Task prompt
If a line of the material holds the string "expected", it counts; report the number of such lines alone.

Available records
******************************

-- ==== Sys2Proof/Machine/Pseudo.lean ====
section
/-! DEFINITION. The host programs of `spec/30_encoding.md` rule R80, as plain data (log entry 29), and the pseudo-operations of
its rule R81, as the program lines they expand to. -/

namespace Sys2Proof.Machine

/-- One line of a host program: an operation and, for a `READ`, the result written after `->` (R80). The type also holds
lines that R80 has not: a phase micro-operation or a `READ` outside the operand field (log entry 25), and an expected
result on an operation that is no `READ` (log entry 27). -/
structure HostLine where
  op : Instr
  expect : Option Rd
  deriving DecidableEq, Repr

/-- The command word a line is issued as: the low 34 bits of its operation's code (R70, R80; log entry 25). -/
def HostLine.word (l : HostLine) : HostWord :=
  BitVec.ofNat 34 (encode l.op).value

/-- `TICK n` from state `s`: `n` `STEP`s, each at the earliest time it is due (R81). -/
def tickLines (s : State) (n : Nat) : List HostLine :=
  (List.range n).map fun k => { op := .step (s.last + BitVec.ofNat 32 ((k + 1) * s.cfg.interval)), expect := none }

/-- `SCAN`: `TICK TOTAL_PHASES` (R81). -/
def scanLines (s : State) : List HostLine :=
  tickLines s s.cfg.phases

/-- `READALL -> b0 b1 ...`: a `READ` of every served pin, in increasing order, each with its expected result (R81). DESIGN
CHOICE (log entry 28): of a list that has not one result per served pin, a missing result is none expected and the results
past the last pin are dropped. -/
def readAllLines (c : Config) (expected : List Rd) : List HostLine :=
  (List.range c.pinCount).map fun i : Nat => { op := .read (c.firstVpin + i : Nat), expect := expected[i]? }

/-- A host program: `.config`, `.bufinit`, `.data` and the operations (R80). -/
structure HostProgram where
  config : Config
  bufInit : List Byte
  data : List Level
  lines : List HostLine
  deriving DecidableEq, Repr

/-- The state a host program starts from: hardware reset with its configuration and buffer, its answers queued on `DATA`,
its operations queued as command words (R80). DESIGN CHOICE (log entry 25): of a line that is none of R80's operations the
low 34 bits of its code are queued, so that a phase micro-operation loads as an `HNOP` word and a `READ` outside `0 ..
2^32 - 1` wraps. DESIGN CHOICE (log entry 26): a `.bufinit` list shorter than `N` bytes is filled up with 0, and of a longer
one the bytes from the `N`-th on are dropped. -/
def loadProgram (p : HostProgram) (outInit : OutLine → Level) : Host.Outcome State Fault Refusal :=
  match State.construct p.config (fun m => p.bufInit.getD m 0) defaultLastInit outInit with
  | .next s => .next { s with
      dataIn := p.data
      commands := p.lines.map HostLine.word }
  | .fault r => .fault r
  | .refused r => .refused r

/-- The results that the lines expect of their `READ`s are the results returned, in order (R80). DESIGN CHOICE (log entry
27): an expected result on a line that is no `READ`, which R80 does not write, is ignored. -/
def meetsExpectations (lines : List HostLine) (results : List Rd) : Bool :=
  match lines with
  | [] => results.isEmpty
  | l :: rest =>
    match l.op, results with
    | .read _, rd :: more => (l.expect.all fun e => decide (e = rd)) && meetsExpectations rest more
    | .read _, [] => false
    | _, _ => meetsExpectations rest results

end Sys2Proof.Machine
end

******************************

Solution to the exercise
6